/-! ## SYS, PWR, MAN, SEC, REC -/

/-- Seconds of the 60 s hold that are complete (R95, R722). -/
def State.holdS (s : State) : Nat :=
  if s.on R.SYS_START_STATUS_SUCCEEDED then 60 else s.pwr.heldAt.elim 0 fun t => min 60 ((s.tick - t) / 100000)
/-- In Glide the domains show at once what holds them live (R134, R178): `PWR_DOMAIN_LIVE`, the status of each, the engine PLLs. -/
def isDomReg (a : Nat) : Bool := a == R.PWR_DOMAIN_LIVE.addr || a == R.PWR_PLL_STATUS.addr || (List.range 16).any fun d => a == (R.PWR_DOMAIN_STATUS_LIVE d).addr
def putBit (w : Word) (n : Nat) (v : Bool) : Word := if v then w ||| natW (2 ^ n) else w &&& ~~~(natW (2 ^ n))
def State.viewDomains (s : State) (a : Nat) : Word :=
  if a = R.PWR_DOMAIN_LIVE.addr then engineDomains.foldl (fun w d => putBit w d (s.domLive d)) (s.word a)
  else if a = R.PWR_PLL_STATUS.addr then putBit (s.word a) 2 (engineDomains.any s.domLive)
  else match engineDomains.find? fun d => a == (R.PWR_DOMAIN_STATUS_LIVE d).addr with
    | some d => putBit (s.word a) (R.PWR_DOMAIN_STATUS_LIVE d).lo (s.domLive d)
    | none => s.word a
/-- The bytes that the encrypted store holds: keys, and the fields and serials of R669. -/
def State.storeHeld (s : State) : Nat := ((s.nv.keys.filter fun p => decide (2 ≤ p.1) && decide (p.1 < 7)).map fun p => p.2.length).foldl (· + ·) 0 +
  8 * b2n s.nv.plantId.isSome + 8 * s.nv.revoked.length
def State.viewLow (s : State) (who : Option Nat) (a : Nat) : Option Word :=
  let e := s.nv.ledger[s.sel who 0x13002C % 256]?
  if a = 0x10 then some ((s.word a &&& 0xFF00FFFF#32) ||| natW (s.holdS * 65536))
  else if a = 0x10000 then some (if s.rd R.PWR_STATE_STATE = 2 ∧ s.glideBits ≠ 0 then (s.word a &&& 0xFFFFFFF8#32) ||| 4#32 else s.word a)
  else if a = 0x10008 then some (natW s.glideStatus)
  else if s.loopGlide = true ∧ isDomReg a = true then some (s.viewDomains a)
  else if a = 0x20000 then some ((s.word a &&& 0xFFFFFFF9#32) ||| packed [(1, 1, b2n s.keySwitch), (2, 1, b2n (s.on (R.SEC_RNG_STATUS.bit 0)))])
  else if a = R.SEC_STAGE_DATA.addr then some (tgetD s.sec.stage (s.rd R.SEC_STAGE_INDEX % 64) 0#32)
  else if a = R.SEC_STORE_FREE.addr then some (if s.booted then Config.storeFree s.storeHeld else 0#32)
  else if a = R.DBG_HALT_DEFERRED.addr then
    let l := s.rd R.DBG_HALT_DEFERRED % 1024
    some (natW (if l = 0 then 0 else l + 65536 * s.haltCauses))
  else if 0x140040 ≤ a ∧ a < 0x140068 then some ((s.word a &&& 0xF0000000#32) ||| (Config.taskGroup ((a - 0x140040) / 4) s.halted).setWidth 32)
  else if a = 0x30010 ∨ a = 0x30014 then some (if s.on R.MAN_STATUS_LOADED then halfW (a == 0x30014) (s.nv.plantId.getD 0) else 0#32)
  else if a = 0x30070 then some (natW ((s.cfg 3 2 0).elim 0 (·.u16 0x14)))
  else if a = 0x30074 then some (natW ((s.cfg 3 2 1).elim 0 (·.u16 0x14)))
  else if a = 0x130030 then some (natW (e.elim 0 (·.lastSeq)))
  else if a = 0x130034 then some (natW (e.elim 0 (·.opSec)))
  else if a = 0x130038 ∨ a = 0x13003C then some (halfW (a == 0x13003C) (e.elim 0 (·.serial)))
  else if a = R.PLT_EVAC_STATUS_REGEN.addr then some ((s.word a &&& ~~~R.PLT_EVAC_STATUS_REGEN.mask) ||| (if s.regen then R.PLT_EVAC_STATUS_REGEN.mask else 0#32))
  else none

/-! ## Registers -/

/-- The word that a register shows to a session or the firmware. Write-only bits read 0 (R7). -/
def State.viewReg (s : State) (who : Option Nat) (a : Nat) : Word :=
  let low := s.viewLow who a
  let v : Option Word :=
    if isSelect a then some (natW (s.sel who a))
    else if low.isSome then low
    else if a < 0x40000 then none
    else if a < 0x50000 then s.viewHq (a - 0x40000)
    else if a < 0x60000 then s.viewXng who a
    else if a < 0x70000 then s.viewEst (a - 0x60000)
    else if a < 0x80000 then s.viewPlt who (a - 0x70000)
    else if a < 0x90000 then s.viewLoop who (a - 0x80000)
    else if a < 0xA0000 then s.viewPwm (a - 0x90000)
    else if a < 0xD0000 then none
    else if a < 0xE0000 then s.viewPos who a
    else if a < 0xF0000 then s.viewSaf who a
    else if a < 0x100000 then s.viewFio who (a - 0xF0000)
    else if a < 0x10C000 then none
    else if a < 0x110000 then s.viewSer who a
    else if a < 0x120000 then none
    else if a < 0x130000 then s.viewAcq who (a - 0x120000)
    else none
  (v.getD (s.word a)) &&& ~~~(natW (descOf a).wo)

/-! ## Data windows (R170, R719) -/

/-- The window that an address lies in: its number, base and length. 0 cell state, 1 learned values, 2 signal store,
3 acquisition. -/
def State.windowOf (s : State) (a : Nat) : Option (Nat × Nat × Nat) :=
  [(0, 0x40000000, 0x4000000), (1, 0x48000000, 0x1000000), (2, 0x50000000, 0x40000), (3, windowAcq, s.acqPartition)].find?
    fun w => decide (w.2.1 ≤ a) && decide (a < w.2.1 + w.2.2)
/-- The entry size of a window (R169, R719). -/
def windowEntry (w : Nat) : Nat :=
  match w with
  | 0 => 64
  | 1 => 16
  | 2 => 4
  | _ => 8
def w16 (lo hi : Nat) : Word := natW (lo % 65536 + 65536 * (hi % 65536))
/-- The flags of a cell's entry (R285). -/
def State.cellFlags (s : State) (i : Nat) (x : EstStr) (c : Cell) : Nat :=
  c.flags &&& 0x9FC ||| (1 + 2 * b2n (s.cellReady i c) + 512 * b2n ((s.strNode i).state == 4) + 1024 * b2n (x.state == 4) + 4096 * (x.typ % 16))
/-- Word `k` of the cell-state entry of R284. -/
def State.cellWord (s : State) (i : Nat) (x : EstStr) (c : Cell) (k : Nat) : Word :=
  match k with
  | 0 => toB32 c.z
  | 1 => toB32 c.vp
  | 2 => toB32 c.h
  | 3 => toB32 c.pzz
  | 4 => toB32 c.pzp
  | 5 => toB32 c.pzh
  | 6 => toB32 c.ppp
  | 7 => toB32 c.pph
  | 8 => toB32 c.phh
  | 9 => toB32 c.c
  | 10 => w16 c.lastV c.lastT
  | 11 => w16 (toB16 c.ebar).toNat (s.cellFlags i x c)
  | 12 => toB32 c.za
  | 13 => toB32 c.rho
  | 14 => w16 (toB16 c.excess).toNat (toB16 c.chg).toNat
  | _ => w16 (toB16 c.dis).toNat (c.anchor % 4 * 16384 + min 4095 c.obs)
def learnedWord (l : Learned) (k : Nat) : Word :=
  match k with
  | 0 => toB32 l.q
  | 1 => toB32 l.sR
  | 2 => toB32 l.iSd
  | _ => w16 (toB16 l.u).toNat (toB16 l.m).toNat
/-- Byte `o` of a segment (R627, R628), none where the record does not hold it. -/
def segByte (r : CfgRec) (k : Nat) (x : AcqRec) (o : Nat) : Option Byte :=
  let old := x.total - x.frames.length
  if o < 64 then
    let h := le 4 0x52514341 ++ le 1 r.id ++ le 1 k ++ le 1 x.status ++ le 1 x.tclass ++ le 4 x.seq ++ le 1 x.conds ++ le 1 (r.u8 0x11) ++
      le 2 x.flags ++ le 8 x.tick ++ le 8 x.stamp ++ le 8 x.pos ++ le 4 (old % max 1 r.acqN) ++ le 4 (min r.acqN x.total) ++ le 4 x.period ++
      le 4 (x.change.getD 0xFFFFFFFF) ++ le 8 0
    h[o]?
  else
    let slot := (o - 64) / r.acqFrameLen
    let j := (slot + r.acqN - old % max 1 r.acqN) % max 1 r.acqN
    match x.frames[j]? with
    | none => none
    | some f =>
      let b := (f.flatMap fun w => le r.acqSample w.toNat)
      if slot < r.acqN then some (b.getD ((o - 64) % r.acqFrameLen) 0#8) else none
/-- A word of the acquisition window. Memory that no record holds is an open value. -/
def State.acqWord (s : State) (off : Nat) : Word × State :=
  match s.acqLayout.find? fun p => decide (p.1 ≤ off) && decide (off < p.1 + p.2.acqLen) with
  | none => s.drawWord
  | some (base, r) =>
    let k := (off - base) / r.acqSegLen
    let o := (off - base) % r.acqSegLen
    match s.acqSeg r.id k with
    | none => s.drawWord
    | some x =>
      let bs := (List.range 4).map fun j => segByte r k x (o + j)
      if bs.all (·.isSome) then (natW (ofLe (bs.map fun b => b.getD 0#8)), s) else s.drawWord
/-- The word at an address of a window. -/
def State.windowWord (s : State) (w a : Nat) : Word × State :=
  let cell (i : Nat) (f : EstStr → Word) : Word := if (s.cfg 5 3 i).isSome then f (s.estStr i) else 0#32
  match w with
  | 0 =>
    let o := a - 0x40000000
    (cell (o / 16384) fun x => s.cellWord (o / 16384) x (x.cells.getD (o / 64 % 256) Cell.zero) (o % 64 / 4), s)
  | 1 =>
    let o := a - 0x48000000
    (cell (o / 4096) fun x => (x.learned[o / 16 % 256]?).elim 0#32 fun l => learnedWord l (o % 16 / 4), s)
  | 2 => (tgetD s.loop.copy ((a - 0x50000000) / 4) 0#32, s)
  | _ => s.acqWord (a - windowAcq)
/-- The tick field of a part of a BULK_READ (R170, R379). -/
def State.windowTick (s : State) (w a : Nat) : Nat :=
  match w with
  | 2 => s.rd64 R.LOOP_WINDOW_TICK_LO
  | 3 =>
    let off := a - windowAcq
    match s.acqLayout.find? fun p => decide (p.1 ≤ off) && decide (off < p.1 + p.2.acqLen) with
    | none => 0
    | some (base, r) => ((s.acqSeg r.id ((off - base) / r.acqSegLen)).filter fun (x : AcqRec) => x.status == 1).elim 0 (·.tick)
  | _ => 0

• • •

# TASK INSTRUCTIONS
Reproduce exactly, and only, the part of the listing above that begins at the line with "else if a < 0xD0000 then none" and goes on through the line with "else if a < 0x120000 then none".

# OUTPUT OF THE EXERCISE
    else if a < 0xD0000 then none
    else if a < 0xE0000 then s.viewPos who a
    else if a < 0xF0000 then s.viewSaf who a
    else if a < 0x100000 then s.viewFio who (a - 0xF0000)
    else if a < 0x10C000 then none
    else if a < 0x110000 then s.viewSer who a
    else if a < 0x120000 then none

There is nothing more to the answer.